Mrs Lovell Mingott sends out invitations "To meet the Countess Olenska." However, everyone refuses, except the Beauforts and Sillerton Jackson. Ellen has been snubbed. Archer is outraged. Mrs Archer intervenes by going to see Louisa van der Luyden, whose family, descended from Dutch aristocracy, stands at the head of New York society. She says that she is doing this for May's sake and for the sake of society (not, it seems, for Ellen's sake, who seems the one most in need of help).
Analysis
Because of Mrs Mingott's powerful place in New York society and her blameless life, she is able to transgress some of the forms of correctness, such as having her bedroom in full view of guests. She feels a kinship with Julius Beaufort, since both possess an ability to take "short-cuts through the conventions" (Chapter 4, p. 26)
Ellen shocks Archer with her ignorance or carelessness of convention in inviting him to call on her, a married woman. He prides himself on his cosmopolitan views, but is glad that he is allying himself to "one of his own kind," May Welland.
Mrs Archer and her daughter know all about Julius Beaufort's shady history, but they avoid talking about it openly. The Beauforts are, however, accepted and even courted because the scandal is not in public view, illustrating the extreme hypocrisy of fashionable society. Nevertheless, Mrs Archer, born into 'old money' and 'good family', believes Beaufort to be vulgar.
The theme of hypocrisy, in the sense of hiding one's true thoughts and feelings under a system of codes, continues in the narrator's comment on Mrs Archer and her son: ". it was against all the rules of their code that the mother and son should ever allude to what was uppermost in their thoughts" (Chapter 5, p. 32).
We see a new and refreshing side of Archer when this young man, who has thus far appeared rather conventional, condemns the double standard prevalent in society at the time that allowed men, but not women, the freedom to seek fulfillment outside a failed marriage.
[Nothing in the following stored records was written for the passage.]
/-! ### VF as an operand (41_alu.md R84) -/

/-- With x = F the result computed from the new flag is what remains in VF. -/
theorem WritesFlagThenResult.flag_as_first {i : Instr} {y : RegNum} {flag : Nat → Nat → Prop}
    {result : Nat → Nat → Nat} (h : WritesFlagThenResult i 15 y flag result) (s : State)
    [Decidable (flag (s.v 15).toNat (s.v y).toNat)] :
    ∃ t, exec i s = .next t ∧ ∃ f, f = (if flag (s.v 15).toNat (s.v y).toNat then 1 else 0) ∧
      (t.v 15).toNat = result f (if y = 15 then f else (s.v y).toNat) := by
  obtain ⟨t, f, ⟨hexec, -⟩, hset, hclear, hres, -⟩ := h s
  refine ⟨t, hexec, f, ?_, by rwa [if_pos rfl] at hres⟩
  split
  · exact hset ‹_›
  · exact hclear ‹_›

/-- With only y = F the flag stays in VF and is the second operand. -/
theorem WritesFlagThenResult.flag_as_second {i : Instr} {x : RegNum} {flag : Nat → Nat → Prop}
    {result : Nat → Nat → Nat} (h : WritesFlagThenResult i x 15 flag result) (hx : x ≠ 15) (s : State)
    [Decidable (flag (s.v x).toNat (s.v 15).toNat)] :
    ∃ t, exec i s = .next t ∧ (t.v 15).toNat = (if flag (s.v x).toNat (s.v 15).toNat then 1 else 0) ∧
      (t.v x).toNat = result (s.v x).toNat (t.v 15).toNat := by
  obtain ⟨t, f, ⟨hexec, -⟩, hset, hclear, hres, hvf, -⟩ := h s
  refine ⟨t, hexec, ?_, ?_⟩
  · rw [hvf hx]
    split
    · exact hset ‹_›
    · exact hclear ‹_›
  · rwa [if_neg hx, if_pos rfl, ← hvf hx] at hres

/-- Settles O26: each row is its instruction's effect with the flag put in for the operand that is VF. -/
theorem flagAsOperand : Obligations.FlagAsOperand := by
  intro s
  refine ⟨fun y => ?_, fun x hx => ?_⟩
  · obtain ⟨t4, h4, f4, hf4, hr4⟩ := (addSetsCarry 15 y).flag_as_first s
    obtain ⟨t5, h5, f5, hf5, hr5⟩ := (subtractionsCompareStrictly 15 y).1.flag_as_first s
    obtain ⟨t6, h6, f6, hf6, hr6⟩ := (shiftsIgnoreVy 15 y).1.flag_as_first s
    obtain ⟨t7, h7, f7, hf7, hr7⟩ := (subtractionsCompareStrictly 15 y).2.flag_as_first s
    obtain ⟨tE, hE, fE, hfE, hrE⟩ := (shiftsIgnoreVy 15 y).2.flag_as_first s
    refine ⟨t4, t5, t6, t7, tE, h4, h5, h6, h7, hE, fun hy => ?_, fun hy => ?_, ?_, ?_⟩
    · rw [if_neg hy] at hr4 hr5 hr7
      rw [← hf4, ← hf5, ← hf7]
      exact ⟨hr4, hr5, hr7⟩
    · subst hy
      rw [if_pos rfl] at hr4 hr5 hr7
      rw [hr4, hr5, hr7, hf4, two_mul]
      refine ⟨?_, by omega, by omega⟩
      split <;> rfl
    · rw [hr6, hf6]
      split <;> rfl
    · rw [hrE, hfE]
      split <;> rfl
  · obtain ⟨t4, h4, hf4, hr4⟩ := (addSetsCarry x 15).flag_as_second hx s
    obtain ⟨t5, h5, hf5, hr5⟩ := (subtractionsCompareStrictly x 15).1.flag_as_second hx s
    obtain ⟨t7, h7, hf7, hr7⟩ := (subtractionsCompareStrictly x 15).2.flag_as_second hx s
    exact ⟨t4, t5, t7, h4, h5, h7, hf4, hr4, hf5, hr5, hf7, hr7⟩

/-! ### The random byte -/

theorem completes_rnd (x : RegNum) (nn : Byte) (s : State) :
    Completes (.rnd x nn) s (s.consumeDraw.setV x (s.randomByte &&& nn)) := ⟨rfl, rfl⟩

/-- A masked byte has no bit outside the mask. -/
theorem and_and_not_self (b nn : Byte) : b &&& nn &&& ~~~nn = 0 := by
  rw [BitVec.and_assoc, BitVec.and_not_self]
  exact BitVec.and_zero

/-- Settles O27: one draw is consumed, and the masked byte is written to Vx. -/
theorem randomByteIsMasked : Obligations.RandomByteIsMasked := by
  intro x nn s
  obtain ⟨hother, hframe⟩ := s.consumeDraw.setV_frame x (s.randomByte &&& nn)
  refine ⟨_, completes_rnd x nn s, State.v_setV_self _ x _, ?_, hother, rfl, rfl,
    (s.consumeDraw_unchangedExcept.trans hframe).mono (by simp)⟩
  rw [State.v_setV_self]
  exact and_and_not_self s.randomByte nn

/-! ### Glyph addresses, and stores over the next instruction -/

theorem completes_ldF (x : RegNum) (s : State) : Completes (.ldF x) s (s.setIndex (glyphAddress (s.v x))) := ⟨rfl, rfl⟩

/-- 42_index_memory.md R88: the largest glyph address is 0x050 + 5 * 255, so 16 bits hold it. -/
theorem glyphAddress_toNat (b : Byte) : (glyphAddress b).toNat = 0x050 + 5 * b.toNat := by
  have := b.isLt
  rw [glyphAddress, BitVec.toNat_ofNat, Config.fontBase]
  omega

/-- Settles O29: the glyph address never wraps. -/
theorem glyphAddressIsUnmasked : Obligations.GlyphAddressIsUnmasked := fun x =>
  setsIndex_of_completes_setIndex (completes_ldF x) fun s => glyphAddress_toNat (s.v x)
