-- ==== Sys2Proof/Syntax.lean ====
section
/-! DEFINITION. The commands of the 4280: one constructor per row of spec/opcode_table.json, with the
row's operands. -/

namespace Sys2Proof

/-- The two ramp channels: A serves the bow ramp, B the stern ramp (chapter 5). -/
inductive Channel where
  | a | b
  deriving DecidableEq, Repr

/-- The four switch inputs of a ramp channel (R82). -/
inductive Switch where
  | stow | land | pinsIn | pinsOut
  deriving DecidableEq, Repr

/-- One received character: eight data bits, the parity bit and the level of the stop bit (R6). -/
structure RxChar where
  data : Byte
  parity : Bool
  stop : Bool
  deriving DecidableEq, Repr

/-- A request of the bridge console as it reaches its owner: the source node of its frame and the
frame's payload. Destination, class, object and verb are the row's own (R62, R83, R148, R168). -/
structure Request where
  source : NodeNo
  payload : List Byte
  deriving DecidableEq, Repr

/-- The commands, in the order of spec/opcode_table.json. -/
inductive Instr where
  | fullReset (straps : BitVec 6)
  | bridgeFrameEnd (chars : List RxChar)
  | bridgeFrameSent
  | bridgeSilenceExpiry
  | load (q : Request)
  | commit (q : Request)
  | abort (q : Request)
  | readTable (q : Request)
  | readImage (q : Request)
  | readState (q : Request)
  | readFlags (q : Request)
  | clearFlags (q : Request)
  | proofTest (q : Request)
  | restart (q : Request)
  | identify (q : Request)
  | restartTakesEffect
  | setCondition (q : Request)
  | acceptIncomplete (q : Request)
  | recover (q : Request)
  | fireAlarmAccepted (active : Bool)
  | heldRecordExpiry
  | deckFrameSent
  | replyWindowExpiry
  | settlingEnd
  | deckFrameEnd (chars : List RxChar)
  | freshnessExpiry (d : Fin 96)
  | lower (ch : Channel) (q : Request)
  | raise (ch : Channel) (q : Request)
  | rampStop (ch : Channel) (q : Request)
  | jog (ch : Channel) (q : Request)
  | resetFault (ch : Channel) (q : Request)
  | rampSwitchAccepted (ch : Channel) (sw : Switch) (active : Bool)
  | estopAccepted (active : Bool)
  | pinTimerExpiry (ch : Channel)
  | rampWarningExpiry (ch : Channel)
  | deadManExpiry (ch : Channel)
  | periodEnd (ch : Channel)
  | encoderTransition (ch : Channel) (levelA levelB : Bool)
  | recentTimerExpiry (ch : Channel)
  | pwmPeriodStart (ch : Channel)
  | pwmCentre (ch : Channel)
  | pressureConversionDone (ch : Channel) (sample : BitVec 12)
  | close (g : Fin 4) (q : Request)
  | openDoors (g : Fin 4) (q : Request)
  | groupStop (g : Fin 4) (q : Request)
  | groupWarningExpiry (g : Fin 4)
  | spacingExpiry (g : Fin 4)
  | travelExpiry (g : Fin 4) (k : Fin 8)
  | retryExpiry (g : Fin 4) (k : Fin 8)
  | place (q : Request)
  | cancel (q : Request)
  | waitTimerExpiry (e : Fin 16)
  | beaconStepExpiry (b : Fin 8)
  | commitExpiry
  | copyComplete
  | scrubSlotEnd
  | deckLineStartBit
  deriving DecidableEq, Repr

end Sys2Proof
end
However, the narrator points out dryly that he has not thought through the implications of his progressive view, perhaps with regard to his own traditional marriage. The author goes on to undermine Archer's championing of women's freedom as "humbugging disguise" (Chapter 6, p. 37), as, from his point of view, 'nice' women would not claim the kind of freedom he meant, and thus generous-minded men like himself were the more ready to concede it to them.
But Ellen's case has stirred up his old settled convictions, so that marriage seems less like a "safe anchorage" than "a voyage on uncharted seas," and May, the traditional girl who "knew nothing and expected everything," now seems disconcertingly like a stranger.
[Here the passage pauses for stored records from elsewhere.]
/-- Fault Collector (R184, R188, R189, R191); `owed` is the model's own mark that the summary value or the alarm
state has changed at the event in hand, so that the summary notice is to be placed at its end (log 48). -/
structure Fc where
  flags : BitVec 35
  masks : BitVec 35
  summaryMasks : BitVec 7
  summary : BitVec 7
  alarm : Bool
  owed : Bool
  test : Option ProofTest
  last : Option (TestId × TestResult)
  deriving DecidableEq, Repr

/-- The SETTINGS fields as the blocks last took them (R176). T_bridge is in ms, T_warnwait in s. -/
structure Settings where
  tBridge : Nat
  tWarnwait : Nat
  loadingPermit : Byte
  fireEnable : Bool
  emZones : ZoneSet
  emMessage : Byte
  emPattern : Nat
  faultPattern : Nat
  deriving DecidableEq, Repr

/-! ### Pins -/

/-- The input pins of one channel: switches active or inactive, encoder levels, PRESS_x as converted
(section 7 of spec/00_scope.md). -/
structure ChannelPins where
  stow : Bool
  land : Bool
  pinsIn : Bool
  pinsOut : Bool
  encA : Bool
  encB : Bool
  pressure : BitVec 12
  deriving DecidableEq, Repr

/-- The input pins the part samples; ESTOP_N and FIRE_ALARM as active or inactive. -/
structure Pins where
  fireAlarm : Bool
  estop : Bool
  channels : Pair ChannelPins
  deriving DecidableEq, Repr

/-- An event raised for another block inside a command and not yet handled: an image change with the
value after it (R31), a call become ready (R156), the removal of entry 6 (R135, R156), the discard of
the RESTART reply (R181). -/
inductive Task where
  | imageChange (index : Fin 128) (before after : Byte)
  | callReady (e : Fin 16)
  | emergencyCallRemoved
  | restartEffect
  deriving DecidableEq, Repr

/-- The state of the part. -/
structure State where
  pending : List Instr
  now : Nat
  agenda : List Task
  straps : BitVec 6
  node : NodeNo
  pins : Pins
  bli : Bli
  dls : Dls
  img : Image
  dcc : Dcc
  held : List HeldRec
  ramps : Pair Ramp
  estop : InputFilter
  groups : Tab Group 4
  cl : CallList
  bd : Bd
  ts : Ts
  fc : Fc
  settings : Settings
  deriving DecidableEq, Repr

/-- The spec gives no event at which the part stops: every command leaves a next state, so no reason
for a fault exists. -/
inductive Fault where
  deriving DecidableEq, Repr

/-- Why a step is refused. -/
inductive Refusal where
  /-- A command without a meaning: raised by an arm of `exec` that has none; safe, since the model
  stops where the part goes on. No arm raises it. -/
  | notModelled (mnemonic : String)
  deriving DecidableEq, Repr

/-! ### Values after full reset -/

/-- An input before its first acceptance: inactive (R52, R82). -/
def InputFilter.reset : InputFilter := { level := false, seen := false, sampled := false, run := 0 }

/-- The zero-filled RAMPS record (R106). -/
def RampParams.reset : RampParams :=
  { enable := false, stowPos := 0, deployPos := 0, wLand := 0, wStow := 0, wOver := 0, wUnder := 0,
    vMax := 0, vCreep := 0, vStill := 0, vMargin := 0, accel := 0, accelStop := 0, gSlow := 0,
    filter := 0, kff := 0, kp := 0, ki := 0, iLim := 0, pwmN := 0, f0 := 0, dMax := 0, nSettle := 0,
    nLift := 0, nStall := 0, nOver := 0, pMax := 0, tPin := 0, tMotion := 0, tPrewarn := 0,
    lowerPermit := 0, raisePermit := 0, zones := 0, message := 0, pattern := 0 }

/-- An encoder filter that has taken a level, with nothing counted (R107). -/
def EncFilter.at (level : Bool) : EncFilter := { level := level, run := 0, reached := false }

/-- No magnitude, no output (R125). -/
def Compare.off : Compare := { mag := 0, out := .none }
The narrator uses Archer's reflection on the falseness of most marriages to make an observation on the hypocrisy of New York society that could stand as emblematic of The Age of Innocence: "In reality they all lived in a kind of hieroglyphic world, where the real thing was never said or done or even thought, but only represented by a set of arbitrary signs." (Chapter 6, p. 38). An example is Mrs Archer's pretence of reluctance at bringing forward the announcement of the engagement, when, in fact, she is eager to see the marriage happen soon.
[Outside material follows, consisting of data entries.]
-- ==== Sys2Proof/Certificates/Slice0/Obligations.lean ====
section
/-! DEFINITION. The statements for the provers. A command's own effect is the state before the events it
raised are handled; `State.settled` handles them (log 7, log 8). -/

open Sys2Proof Sys2Proof.Machine

/-! ### Steps, reset, start-up -/

/-- A step takes the command at the front of the queue and runs it on the rest. -/
def Obligations.StepRunsFrontCommand : Prop :=
  ∀ (s : State) (c : Instr) (rest : List Instr), s.pending = c :: rest →
    step s = exec c { s with pending := rest }

/-- On an empty queue a step runs the first event that has fallen due, found afresh at each step; with none
due it is one tick of 250 ns: the clock moves on and the inputs are sampled. In the held start-up only the
clock moves. The model's choice (logs 1, 28). What is sampled and when: encoders each 0.5 µs while the channel
is enabled, ESTOP_N each 1 µs, the switches and FIRE_ALARM each 1 ms (R52, R82, R107; the ticks: log 38); the
run counts; and which events are due, a level once 5, 10 or 20 consecutive samples, or F for an encoder, have
read it (the value of a conversion is the one at the pin when it is done: log 39). -/
def Obligations.EmptyQueueIsOneTick : Prop :=
  (∀ s : State, s.pending = [] →
    (s.dueCommands = [] → step s = .next s.tick)
      ∧ (∀ c rest, s.dueCommands = c :: rest → step s = exec c s)
      ∧ (s.node = 63 → step s = .next { s with now := s.now + 1 })
      ∧ (Settled s → s.tick = State.sampleInputs { s with now := s.now + 1 }))
  ∧ (∀ s : State,
    let t := s.sampleInputs
    t = { s with ramps := t.ramps, estop := t.estop, dcc := { s.dcc with fire := t.dcc.fire } }
      ∧ t.estop = (if s.now % 4 = 0 then s.estop.sample 10 s.pins.estop else s.estop)
      ∧ t.dcc.fire = (if s.now % 4000 = 0 then s.dcc.fire.sample 20 s.pins.fireAlarm else s.dcc.fire)
      ∧ ∀ ch,
        let r := s.ramp ch
        let p := s.pins.channels.get ch
        let input : InputFilter → Bool → InputFilter := fun f level =>
          if s.now % 4000 = 0 then f.sample 5 level else f
        let encoder : EncFilter → Bool → EncFilter := fun f level =>
          if s.now % 2 = 0 ∧ r.state ≠ .disabled then f.sample r.params.filter level else f
        t.ramp ch = { r with
          encA := encoder r.encA p.encA, encB := encoder r.encB p.encB, stow := input r.stow p.stow
          land := input r.land p.land, pinsIn := input r.pinsIn p.pinsIn
          pinsOut := input r.pinsOut p.pinsOut })
  ∧ (∀ (f : InputFilter) (need : Nat) (level : Bool),
      (level = f.sampled → f.sample need level = { f with run := min need (f.run + 1) })
        ∧ (level ≠ f.sampled → f.sample need level = { f with sampled := level, run := 1 })
        ∧ (f.accepts need = true ↔ need ≤ f.run ∧ (f.seen = false ∨ f.sampled ≠ f.level)))
  ∧ (∀ (f : EncFilter) (need : Nat) (level : Bool),
      (level = f.level → f.sample need level = { f with run := 0, reached := false })
        ∧ (level ≠ f.level → f.sample need level
            = { f with run := f.run + 1, reached := decide (need ≤ f.run + 1) }))
  ∧ (∀ (s : State) (c : Instr),
    let past : Timer → Prop := fun x => ∃ d, x = some d ∧ d ≤ s.now
    let due : Prop := match c with
      | .estopAccepted a => s.estop.accepts 10 = true ∧ a = s.estop.sampled
      | .fireAlarmAccepted a => s.dcc.fire.accepts 20 = true ∧ a = s.dcc.fire.sampled
      | .rampSwitchAccepted ch sw a =>
        ((s.ramp ch).filterOf sw).accepts 5 = true ∧ a = ((s.ramp ch).filterOf sw).sampled
      | .encoderTransition ch a b =>
        let r := s.ramp ch
        r.state ≠ .disabled ∧ (r.encA.reached = true ∨ r.encB.reached = true)
          ∧ a = (r.encA.level != r.encA.reached) ∧ b = (r.encB.level != r.encB.reached)
      | .restartTakesEffect => s.bli.restarting = true ∧ (∀ r ∈ s.bli.queue, r.restartReply = false)
          ∧ ∀ x, s.bli.tx = some x → x.restartReply = true → x.lastStop ≤ s.now
      | .bridgeFrameSent => ∃ x, s.bli.tx = some x ∧ x.idleAt ≤ s.now
      | .bridgeSilenceExpiry => ∃ d, s.bli.silence = .running d ∧ d ≤ s.now
      | .deckFrameSent => ∃ f d, s.dls.line = .sending f d ∧ d ≤ s.now
      | .replyWindowExpiry => ∃ d, s.dls.line = .window d ∧ d ≤ s.now
      | .settlingEnd => ∃ d, s.dls.line = .settling d ∧ d ≤ s.now
      | .heldRecordExpiry => ∃ r ∈ s.held, r.expiry ≤ s.now
      | .freshnessExpiry d => (s.img.defs.at d).kind ≠ .none ∧ (s.img.remotes.at d).standing ≠ .stale
          ∧ (s.img.remotes.at d).since + ((s.img.defs.at d).limit + 1) * Config.msec ≤ s.now
      | .pinTimerExpiry ch => past (s.ramp ch).pinTimer
      | .rampWarningExpiry ch => past (s.ramp ch).warnTimer
      | .deadManExpiry ch => past (s.ramp ch).deadTimer
      | .recentTimerExpiry ch => past (s.ramp ch).recent
      | .pressureConversionDone ch x =>
        past (s.ramp ch).conversion ∧ x = (s.pins.channels.get ch).pressure
      | .pwmCentre ch => ∃ z, (s.ramp ch).pwmZero = some z ∧ (s.ramp ch).pwmCentred = false
          ∧ z + (s.ramp ch).params.pwmN ≤ s.now
      | .pwmPeriodStart ch => ∃ z, (s.ramp ch).pwmZero = some z ∧ z + 2 * (s.ramp ch).params.pwmN ≤ s.now
      | .periodEnd ch => (s.ramp ch).periodAt ≤ s.now
      | .groupWarningExpiry g => past (s.group g).warnTimer
      | .spacingExpiry g => past (s.group g).spacing
      | .travelExpiry g k => past ((s.group g).steps.at k).travel
      | .retryExpiry g k => past ((s.group g).steps.at k).retry
      | .waitTimerExpiry e => ∃ x, s.cl.calls.at e = some x ∧ past x.wait
      | .beaconStepExpiry b => past (s.bd.shown.at b).timer
      | .commitExpiry => ∃ x, s.ts.commit = some x ∧ x.expiry ≤ s.now
      | .copyComplete => ∃ x, s.ts.copy = some x ∧ x.start + copyMsBefore x.set 8 * Config.msec ≤ s.now
      | .scrubSlotEnd => s.ts.slotEnd ≤ s.now
      | _ => False
    c ∈ s.dueCommands ↔ s.node ≠ 63 ∧ due)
Archer's new vision of May's innocence as a product carefully manufactured by relatives casts an ironic light on the novel's title. Through Archer, Wharton seems to ask, what is the value of the 'innocence' that girls aspire to and which men are supposed to want in a wife? Wharton's own answer, given through Archer's point of view, seems clear: "He could not get away from the fact that if he had been brought up as she had they would have been no more fit to find their way about than the Babes in the Wood." (Chapter 6, p. 39).